■ PROBLEM STATEMENT ■
Filter the records below and copy every line containing the word "hasMajor".

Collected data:
/-- Decoding by major opcode (R78, R81), whatever the core kind. -/
def decodeAny (w : BitVec 32) : Except Reject Instr :=
  match (w.extractLsb' 26 6).toNat with
  | 1 => decInt w
  | 2 => decMulDiv w
  | 3 => legal w [] [] (.addi (w.extractLsb' 21 5) (w.extractLsb' 16 5) (w.extractLsb' 0 16))
  | 4 => legal w [] [] (.andi (w.extractLsb' 21 5) (w.extractLsb' 16 5) (w.extractLsb' 0 16))
  | 5 => legal w [] [] (.ori (w.extractLsb' 21 5) (w.extractLsb' 16 5) (w.extractLsb' 0 16))
  | 6 => legal w [] [] (.xori (w.extractLsb' 21 5) (w.extractLsb' 16 5) (w.extractLsb' 0 16))
  | 7 => decShi w
  | 8 => legal w [] [] (.lui (w.extractLsb' 21 5) (w.extractLsb' 0 21))
  | 9 => legal w [] [] (.addpc (w.extractLsb' 21 5) (w.extractLsb' 0 21))
  | 10 => legal w [] [] (.slti (w.extractLsb' 21 5) (w.extractLsb' 16 5) (w.extractLsb' 0 16))
  | 11 => decBranch w
  | 12 => decJump w
  | 13 => legal w [] [] (.jalr (w.extractLsb' 21 5) (w.extractLsb' 16 5) (w.extractLsb' 0 16))
  | 14 => decFp w
  | 15 => decFfma w
  | 16 => legal w [decide ((w.extractLsb' 4 3) = 7)] [decide ((w.extractLsb' 2 2) = 3 ∧ (w.extractLsb' 1 1) = 1)] (.ld (w.extractLsb' 21 5) (w.extractLsb' 16 5) (w.extractLsb' 7 9) (w.extractLsb' 4 3) (w.extractLsb' 2 2) (w.extractLsb' 1 1) (w.extractLsb' 0 1))
  | 17 => legal w [decide ((w.extractLsb' 4 3) = 7)] [decide ((w.extractLsb' 1 1) ≠ 0)] (.st (w.extractLsb' 21 5) (w.extractLsb' 16 5) (w.extractLsb' 7 9) (w.extractLsb' 4 3) (w.extractLsb' 2 2) (w.extractLsb' 0 1))
  | 18 => decPresLoad w
  | 19 => decPresStore w
  | 20 => decAmo w
  | 21 => decSync w
  | 22 => decPutr w
  | 23 => decSys w
  | 24 => decVint w
  | 25 => decVfp w
  | 26 => decVfma w
  | 27 => decVmask w
  | 28 => decVperm w
  | 29 => decVmem w
  | 30 => decVidx w
  | 31 => legal w [decide (11 < (w.extractLsb' 4 4)), decide (11 < (w.extractLsb' 0 4)), decide ((w.extractLsb' 4 4) = (w.extractLsb' 0 4))] [decide ((w.extractLsb' 14 4) ≠ 0), decide ((w.extractLsb' 9 2) ≠ 0), decide ((w.extractLsb' 8 1) ≠ 0)] (.vcvt (w.extractLsb' 22 4) (w.extractLsb' 18 4) (w.extractLsb' 11 3) (w.extractLsb' 4 4) (w.extractLsb' 0 4))
  | 32 => decBs w
  | 33 => decRnd w
  | 40 => decLn w
  | 41 => decFr w
  | 42 => decAt w
  | 43 => decMx w
  | 44 => decCp w
  | 45 => decFx w
  | 46 => decMk w
  | _ => .error (.reserved w)

/-- Whether a kind of core has a major opcode (R17, R78). -/
def hasMajor (k : CoreKind) (m : Nat) : Bool :=
  match k with
  | .compute => true
  | .control => m ≠ 42 && m ≠ 43
  | .pager => m ≠ 40 && m ≠ 41 && m ≠ 42 && m ≠ 43 && m ≠ 45 && m ≠ 46

/-- The instruction of a word on a kind of core (R78, R82). -/
def decode (k : CoreKind) (w : BitVec 32) : Except Reject Instr :=
  if hasMajor k (w.extractLsb' 26 6).toNat then decodeAny w else .error (.reserved w)

/-- The instruction word that four bytes hold, the first at the lowest address (R2, R72); a byte that is not there is 0. -/
def wordOfBytes (l : List Byte) : BitVec 32 := l.getD 3 0 ++ l.getD 2 0 ++ l.getD 1 0 ++ l.getD 0 0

■ RESPONSE TO THE EXERCISE ■
def hasMajor (k : CoreKind) (m : Nat) : Bool :=
  if hasMajor k (w.extractLsb' 26 6).toNat then decodeAny w else .error (.reserved w)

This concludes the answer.